Although she never achieved her dream of becoming a prima ballerina, Ms. Taylor-Corbett made her mark as a dancer. He toured Africa and the Middle East in the late 1960s as the only white member of Alvin Ailey’s celebrated dance company.

After leaving the company, she danced on Broadway in shows including “Promises, Promises,” the 1968 musical by Neil Simon and Burt Bacharach, and Cy Coleman’s “Seesaw.” and Carolyn Leigh (1973). She later auditioned for the role of Cassie in “A Chorus Line.”

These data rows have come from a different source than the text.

-- ==== Sys2Proof/Laws/Memory.lean ====
section
/-! SUPPORT. The laws of byte memories: the canonical form is kept, and a read after a write. -/
namespace Sys2Proof.Machine

/-! ### Reads after writes -/

/-- A byte of a canonical memory below its first listed address is unlisted. -/
theorem memGet_below {lo : Nat} {m : List Host.Cell} (h : memWfFrom lo m = true) {a : Nat} (ha : a < lo) :
    memGet m a = unlisted := by
  cases m with
  | nil => rfl
  | cons p r =>
    obtain ⟨k, v⟩ := p
    simp only [memWfFrom, Bool.and_eq_true, decide_eq_true_eq] at h
    simp only [memGet]
    rw [if_neg (by omega), if_pos (by omega)]

/-- What a byte reads after one byte of a canonical memory is written. -/
theorem memGet_memSet {lo : Nat} {m : List Host.Cell} (h : memWfFrom lo m = true) (a x : Nat) (b : Byte) :
    memGet (memSet m a b) x = if x = a then b else memGet m x := by
  induction m generalizing lo with
  | nil =>
    simp only [memSet]
    split
    · rename_i hb; subst hb; simp [memGet]
    · by_cases hx : x = a <;> simp [memGet, hx]
  | cons p r ih =>
    obtain ⟨k, v⟩ := p
    simp only [memWfFrom, Bool.and_eq_true, decide_eq_true_eq] at h
    obtain ⟨⟨hk, hv⟩, hr⟩ := h
    simp only [memSet]
    split
    · rename_i e; subst e
      split
      · rename_i hb; subst hb
        by_cases hx : x = a
        · subst hx; simp [memGet_below hr (Nat.lt_succ_self _)]
        · simp only [memGet, hx, if_false]
          split
          · exact memGet_below hr (by omega)
          · rfl
      · by_cases hx : x = a <;> simp [memGet, hx]
    · split
      · rename_i hne hlt
        split
        · rename_i hb; subst hb
          by_cases hx : x = a
          · subst hx; simp [memGet, hne, hlt]
          · simp [hx]
        · by_cases hx : x = a
          · simp [memGet, hx]
          · simp only [memGet, hx, if_false]
            by_cases hxa : x < a
            · have : x ≠ k := by omega
              have : x < k := by omega
              simp [*]
            · simp [hxa]
      · rename_i hne hlt
        simp only [memGet]
        by_cases hx : x = k
        · subst hx
          have : ¬x = a := fun e => hne e.symm
          simp [this]
        · simp only [hx, if_false]
          by_cases hxk : x < k
          · have : ¬x = a := by omega
            simp [hxk, this]
          · simp [hxk, ih hr]

/-! ### The canonical form -/

/-- Writing one byte keeps the canonical form. -/
theorem memWfFrom_memSet {lo : Nat} {m : List Host.Cell} (h : memWfFrom lo m = true) {a : Nat} (ha : lo ≤ a) (b : Byte) :
    memWfFrom lo (memSet m a b) = true := by
  induction m generalizing lo with
  | nil =>
    simp only [memSet]
    split
    · rfl
    · rename_i hb; simp [memWfFrom, ha, hb]
  | cons p r ih =>
    obtain ⟨k, v⟩ := p
    simp only [memWfFrom, Bool.and_eq_true, decide_eq_true_eq] at h
    obtain ⟨⟨hk, hv⟩, hr⟩ := h
    have weaken : ∀ {l l' : Nat} {m : List Host.Cell}, memWfFrom l' m = true → l ≤ l' → memWfFrom l m = true := by
      intro l l' m hm hl
      cases m with
      | nil => rfl
      | cons p r =>
        simp only [memWfFrom, Bool.and_eq_true, decide_eq_true_eq] at hm ⊢
        exact ⟨⟨by omega, hm.1.2⟩, hm.2⟩
    simp only [memSet]
    split
    · rename_i e; subst e
      split
      · exact weaken hr (by omega)
      · rename_i hb; simp [memWfFrom, ha, hb, hr]
    · split
      · split
        · simp [memWfFrom, hk, hv, hr]
        · rename_i hb; simp [memWfFrom, ha, hb, hv, hr]; omega
      · simp only [memWfFrom, Bool.and_eq_true, decide_eq_true_eq]
        exact ⟨⟨hk, hv⟩, ih hr (by omega)⟩

/-- Writing one byte keeps the canonical form. -/
theorem memSet_wf {m : List Host.Cell} (h : Memory.wf m = true) (a : Nat) (b : Byte) :
    Memory.wf (memSet m a b) = true := memWfFrom_memSet h (Nat.zero_le a) b

/-- Writing bytes keeps the canonical form. -/
theorem memWrite_wf {m : List Host.Cell} (h : Memory.wf m = true) (a : Nat) (b : List Byte) :
    Memory.wf (memWrite m a b) = true := by
  induction b generalizing m a with
  | nil => exact h
  | cons x r ih => exact ih (memSet_wf h a x) (a + 1)

/-- What a byte reads after bytes of a canonical memory are written. -/
theorem memGet_memWrite {m : List Host.Cell} (h : Memory.wf m = true) (a : Nat) (b : List Byte) (x : Nat) :
    memGet (memWrite m a b) x = if a ≤ x ∧ x < a + b.length then b.getD (x - a) 0 else memGet m x := by
  induction b generalizing m a with
  | nil => simp only [memWrite, List.length_nil]; rw [if_neg (by omega)]
  | cons y r ih =>
    rw [memWrite, ih (memSet_wf h a y), memGet_memSet h]
    by_cases hx : x = a
    · subst hx
      rw [if_neg (by omega), if_pos rfl, if_pos (by simp only [List.length_cons]; omega)]
      simp
    · by_cases hin : a + 1 ≤ x ∧ x < a + 1 + r.length
      · obtain ⟨n, rfl⟩ : ∃ n, x = a + (n + 1) := ⟨x - a - 1, by omega⟩
        have h1 : a + (n + 1) - (a + 1) = n := by omega
        have h2 : a + (n + 1) - a = n + 1 := by omega
        rw [if_pos hin, if_pos (by simp only [List.length_cons]; omega), h1, h2]
        simp
      · rw [if_neg hin, if_neg hx, if_neg (by simp only [List.length_cons]; omega)]

/-- A byte outside the bytes written reads as before. -/
theorem memGet_memWrite_outside {m : List Host.Cell} (h : Memory.wf m = true) {a x : Nat} {b : List Byte}
    (hx : ¬(a ≤ x ∧ x < a + b.length)) : memGet (memWrite m a b) x = memGet m x := by
  rw [memGet_memWrite h, if_neg hx]

/-- How many bytes a read gives. -/
@[simp] theorem memRead_length (m : List Host.Cell) (a n : Nat) : (memRead m a n).length = n := by
  induction n generalizing a with
  | zero => rfl
  | succ n ih => simp [memRead, ih]

/-- Two memories whose bytes agree over a range give the same bytes of it. -/
theorem memRead_congr {m m' : List Host.Cell} {a n : Nat} (h : ∀ x, a ≤ x → x < a + n → memGet m x = memGet m' x) :
    memRead m a n = memRead m' a n := by
  induction n generalizing a with
  | zero => rfl
  | succ n ih =>
    rw [memRead, memRead, h a (Nat.le_refl _) (by omega), ih (fun x h1 h2 => h x (by omega) (by omega))]

/-- A read of what a write has just written. -/
theorem memRead_memWrite_same {m : List Host.Cell} (h : Memory.wf m = true) (a : Nat) (b : List Byte) :
    memRead (memWrite m a b) a b.length = b := by
  induction b generalizing m a with
  | nil => rfl
  | cons y r ih =>
    rw [List.length_cons, memRead]
    congr 1
    · rw [memGet_memWrite h]; simp
    · exact ih (memSet_wf h a y) (a + 1)

/-- A read of bytes that a write leaves alone. -/
theorem memRead_memWrite_apart {m : List Host.Cell} (h : Memory.wf m = true) {a x n : Nat} {b : List Byte}
    (hx : x + n ≤ a ∨ a + b.length ≤ x) : memRead (memWrite m a b) x n = memRead m x n :=
  memRead_congr (fun y h1 h2 => memGet_memWrite_outside h (by omega))

/-! ### Little-endian values -/

@[simp] theorem leBytes_length (n v : Nat) : (leBytes n v).length = n := by
  induction n generalizing v with
  | zero => rfl
  | succ n ih => simp [leBytes, ih]

/-- The value of the bytes of a value. -/
theorem ofBytes_leBytes (n v : Nat) : ofBytes (leBytes n v) = v % 256 ^ n := by
  induction n generalizing v with
  | zero => simp [leBytes, ofBytes, Nat.mod_one]
  | succ n ih =>
    simp only [leBytes, ofBytes, ih, BitVec.toNat_ofNat]
    rw [show (256 : Nat) ^ (n + 1) = 256 * 256 ^ n by rw [Nat.pow_succ, Nat.mul_comm]]
    rw [show (2 : Nat) ^ 8 = 256 by decide, Nat.mod_mul]

/-- A value that is written little-endian reads back. -/
theorem memLe_memWrite_same {m : List Host.Cell} (h : Memory.wf m = true) (a n v : Nat) :
    memLe (memWrite m a (leBytes n v)) a n = v % 256 ^ n := by
  have := memRead_memWrite_same h a (leBytes n v)
  rw [leBytes_length] at this
  rw [memLe, this, ofBytes_leBytes]

end Sys2Proof.Machine
end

Gradually, however, she began to see her future in choreography, although she continued to dance for several years. “Five years ago, my legs and arms and body were the reason for my work,” he told The Times in 1977, “and now it’s my mind and my mind.”

His career took a turn in 1972 when he helped found the Theater Dance Collection, a company that used storytelling, poetry and song with the goal of “changing the image of dance, making it entertainment and art,” said The Times. With little interest in the intellectual boundaries of dance, its founder called himself “derrière-garde”.

He later carved a niche in Hollywood – not to mention 1980s lore – by setting the stage for Kevin Bacon’s famous acrobatic solo dance in “Footloose” (1984), a comedy by Herbert Ross about a Midwestern teenager who goes his own way. -repression of the city.

In addition to her son, Mrs. Taylor-Corbett is survived by five sisters, Sharon Taylor Talbot, Kelly Taylor, Janny Murphy, Leslie Taylor and Kathleen Taylor. Her marriage to music executive Michael Corbett ended in divorce in 1983.

Ms. Taylor-Corbett has worked with ballet companies around the world, including more than 25 years with the Carolina Ballet in Raleigh, N.C. In 2009, she was nominated for a Drama Desk Award. for the choreography for “My Vaudeville Man!,” he. which he also led.

In recent years, Ms. Taylor-Corbett has become obsessed with “Distant Thunder,” a Native American-themed musical she created with her son, a Broadway actor himself, who starred in the production. Off Broadway which had a limited run last fall.

“Distant Thunder,” which features actors of Native descent, centers on a member of the Blackfeet Nation who was removed from tribal land as a boy, only to return years later as a successful lawyer with an ambitious plan. The subject matter goes far beyond his previous life experiences, but Shaun Taylor-Corbett says his mother was always looking to push past her comfort zone to tell new stories.

“Every life requires some creativity,” Ms. Taylor-Corbett said in a 2024 video interview, “but the life of an independent artist requires constant creativity. I mean, how do each of us become who we are? I believe it’s important to tell our stories, and leave whatever wisdom we can.”